Since the purchase, Facebook stock has fallen 42 percent, which erased $39 billion in market capitalization and ranked the stock the worst-performing large technology IPO, according to data compiled by Bloomberg. The stock’s decline left the bank’s fund investors behind on their investment.
According to recent regulatory filings, the bank is the sixth-largest shareholder in Facebook, behind Accel Partners, Goldman Sachs (NYSE:GS), and Baillie Gifford. Mutual funds managed by JPMorgan Chase (NYSE:JPM) and Wells Fargo (NYSE:WFC) also disclosed buying Facebook stock, purchasing 953,600 and 967,328 shares respectively, through the initial offering. Goldman Sachs reported its fund purchased 694,674 shares at the same time.

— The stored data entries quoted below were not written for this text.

-- ==== Sys2Proof/Laws/Estimator.lean ====
section
/-! SUPPORT. What the estimator's choice can answer: an integer of one of the ranges it is given, and
any of them; the ranges are not empty and grow with the rounding error. -/

namespace Sys2Proof.Machine

/-! ## The choice -/

theorem EstRange.contains_iff {range : EstRange} {v : Nat} :
    range.contains v = true ↔ range.lo ≤ v ∧ v ≤ range.hi := by
  simp [EstRange.contains]

/-- A free value that lies in a range is the answer. -/
theorem pickEstimate_of_mem {ranges : List EstRange} {free : DWord} {range : EstRange}
    (hm : range ∈ ranges) (hc : range.contains free.toNat = true) :
    pickEstimate ranges free = free :=
  if_pos (List.any_eq_true.mpr ⟨range, hm, hc⟩)

/-- The answer lies in one of the ranges, whatever the free value is. -/
theorem pickEstimate_spec {ranges : List EstRange} (free : DWord) (hne : ranges ≠ [])
    (hr : ∀ range ∈ ranges, range.lo ≤ range.hi ∧ range.lo < 2 ^ 64) :
    ∃ range ∈ ranges, range.contains (pickEstimate ranges free).toNat = true := by
  by_cases h : ranges.any (·.contains free.toNat) = true
  · obtain ⟨range, hm, hc⟩ := List.any_eq_true.mp h
    exact ⟨range, hm, by rwa [pickEstimate_of_mem hm hc]⟩
  · obtain ⟨x, xs, rfl⟩ := List.exists_cons_of_ne_nil hne
    obtain ⟨h1, h2⟩ := hr x List.mem_cons_self
    refine ⟨x, List.mem_cons_self, ?_⟩
    rw [pickEstimate, if_neg h, List.headD_cons, BitVec.toNat_ofNat, Nat.mod_eq_of_lt h2]
    exact EstRange.contains_iff.mpr ⟨le_rfl, h1⟩

/-- One range that holds one integer leaves no choice. -/
theorem pickEstimate_singleton {range : EstRange} {v : Nat} (free : DWord) (h1 : v ≤ range.lo)
    (h2 : range.lo ≤ range.hi) (h3 : range.hi ≤ v) (hv : v < 2 ^ 64) :
    pickEstimate [range] free = BitVec.ofNat 64 v := by
  obtain ⟨x, hx, hc⟩ := pickEstimate_spec (ranges := [range]) free (by simp)
    (by simp only [List.mem_singleton, forall_eq]; omega)
  rw [List.mem_singleton] at hx
  subst hx
  have := EstRange.contains_iff.mp hc
  apply BitVec.eq_of_toNat_eq
  rw [BitVec.toNat_ofNat, Nat.mod_eq_of_lt hv]
  omega

/-! ## The ranges -/

theorem lnLo_le_lnHi {a b : Nat} (hb : 0 < b) (hab : b ≤ a) : lnLo a b ≤ lnHi a b := by
  exact_mod_cast (lnLo_le hb hab).trans (le_lnHi hb hab)

theorem lnSlack_mono {ε ε' : Nat} (h : ε ≤ ε') (scale ln : Nat) :
    lnSlack ε scale ln ≤ lnSlack ε' scale ln :=
  Nat.add_le_add_right (Nat.div_le_div_right (Nat.mul_le_mul_left _ h)) 1

theorem lnFormLo_le_lnFormHi {ε scale a b offset : Nat} (hb : 0 < b) (hab : b ≤ a) :
    lnFormLo ε scale a b offset ≤ lnFormHi ε scale a b offset := by
  refine Nat.div_le_div_right ?_
  have := Nat.mul_le_mul_left scale (lnLo_le_lnHi hb hab)
  omega

theorem lnFormLo_anti {ε ε' : Nat} (h : ε ≤ ε') (scale a b offset : Nat) :
    lnFormLo ε' scale a b offset ≤ lnFormLo ε scale a b offset :=
  Nat.div_le_div_right (Nat.sub_le_sub_left (lnSlack_mono h _ _) _)

theorem lnFormHi_mono {ε ε' : Nat} (h : ε ≤ ε') (scale a b offset : Nat) :
    lnFormHi ε scale a b offset ≤ lnFormHi ε' scale a b offset :=
  Nat.div_le_div_right (Nat.add_le_add_left (lnSlack_mono h _ _) _)

/-- Some branch is always open. -/
theorem openBranches_ne_nil {lo hi : Nat} (h : lo ≤ hi) (ε p zeros den : Nat) :
    openBranches ε p zeros lo hi den ≠ [] := by
  rw [openBranches]
  by_cases h0 : 1 ≤ zeros ∧ 2 * lo ≤ 5 * regCount p * den
  · simp [h0.1, h0.2]
  · have h1 : zeros = 0 ∨ 5 * regCount p * den < 2 * hi := by omega
    simp only [h1, ne_eq, List.append_eq_nil_iff, not_and, decide_eq_true_eq,
      Bool.true_and, ite_eq_right_iff, reduceCtorEq, imp_false, not_le, not_lt, Bool.and_eq_true,
      decide_true, ← Bool.decide_or]
    omega

/-- The Sparse estimate where every rounding error up to `ε` leaves the same integer. -/
theorem sparseEstimate_eq {p n v ε : Nat} (hn : n ≠ 0) (hlt : n < 2 ^ fineWidth p)
    (hε : Config.lnError ≤ ε) (h1 : v ≤ (sparseRange ε p n).lo) (h2 : (sparseRange ε p n).hi ≤ v)
    (hv : v < 2 ^ 64) : sparseEstimate p n = BitVec.ofNat 64 v := by
  rw [sparseEstimate, if_neg hn]
  refine pickEstimate_singleton _ (h1.trans (lnFormLo_anti hε _ _ _ _))
    (lnFormLo_le_lnFormHi (by omega) (Nat.sub_le _ _)) ((lnFormHi_mono hε _ _ _ _).trans h2) hv

/-- The Dense estimate where every rounding error up to `ρ` and `ε` leaves the small-range branch and
the same integer. -/
theorem denseEstimate_eq_of_small {p v ρ ε zeros : Nat} {hist : List Nat}
    (hz : hist.headD 0 = zeros) (h0 : 1 ≤ zeros) (hlt : zeros < regCount p)
    (hraw : rawOverflows p hist = false) (hρ : Config.rawError p ≤ ρ)
    (hsmall : 2 * (rawNum p * (2 ^ errorFrac + ρ)) ≤
      5 * regCount p * (rawDen p hist * 2 ^ errorFrac))
    (hε : Config.lnError ≤ ε) (h1 : v ≤ (smallRange ε p zeros).lo)
    (h2 : (smallRange ε p zeros).hi ≤ v) (hv : v < 2 ^ 64) :
    denseEstimate p hist = some (BitVec.ofNat 64 v) := by
  have hhi : rawNum p * (2 ^ errorFrac + Config.rawError p) ≤ rawNum p * (2 ^ errorFrac + ρ) :=
    Nat.mul_le_mul_left _ (by omega)
  have hlo : rawNum p * (2 ^ errorFrac - Config.rawError p) ≤ rawNum p * (2 ^ errorFrac + ρ) :=
    Nat.mul_le_mul_left _ ((Nat.sub_le _ _).trans (Nat.le_add_right _ _))
  rw [denseEstimate, hz, if_neg (by omega), hraw, if_neg (by decide), denseRanges, hz, openBranches]
  generalize rawNum p * (2 ^ errorFrac + Config.rawError p) = hi at *
  generalize rawNum p * (2 ^ errorFrac - Config.rawError p) = lo at *
  have e1 : 2 * lo ≤ 5 * regCount p * (rawDen p hist * 2 ^ errorFrac) := by omega
  have e2 : ¬ 5 * regCount p * (rawDen p hist * 2 ^ errorFrac) < 2 * hi := by omega
  have e3 : ¬ zeros = 0 := by omega
  simp only [h0, e1, e2, e3, decide_true, decide_false, Bool.and_self, Bool.or_self,
    Bool.false_and, if_true, if_false, Bool.false_eq_true, List.append_nil]
  exact congrArg some (pickEstimate_singleton (range := smallRange Config.lnError p zeros) _
    (h1.trans (lnFormLo_anti hε _ _ _ _)) (lnFormLo_le_lnFormHi (by omega) (by omega))
    ((lnFormHi_mono hε _ _ _ _).trans h2) hv)

end Sys2Proof.Machine
end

Facebook was not the first e-commerce and social-networking IPO in which the bank was a lead or co-lead underwriter; Morgan Stanley Investment Management invested $22.5 million in LinkedIn’s (NYSE:LNKD) IPO in May 2011, $50 million in Groupon (NASDAQ:GRPN), and $100 million in San Francisco-based online game developer Zynga (NASDAQ:GRPN). Since the companies went public, shares in Zynga have declined 69 percent and shares of Groupon have dropped by 77 percent. LinkedIn, by comparison, has more than doubled in value.
After Facebook announced May 9 that growth in advertising had failed to match user growth, analysts at Morgan Stanley and several other banks that also underwrote the deal, cut their earnings estimates. According to a recent shareholder report, the Morgan Stanley Focus Growth fund’s holdings declined to 2.1 million shares as of June 30, down from the 2.81 million shares purchased in the offering, and the stake held Morgan Stanley Institutional Fund’s Growth Portfolio declined to 889,238 shares from 1.53 million.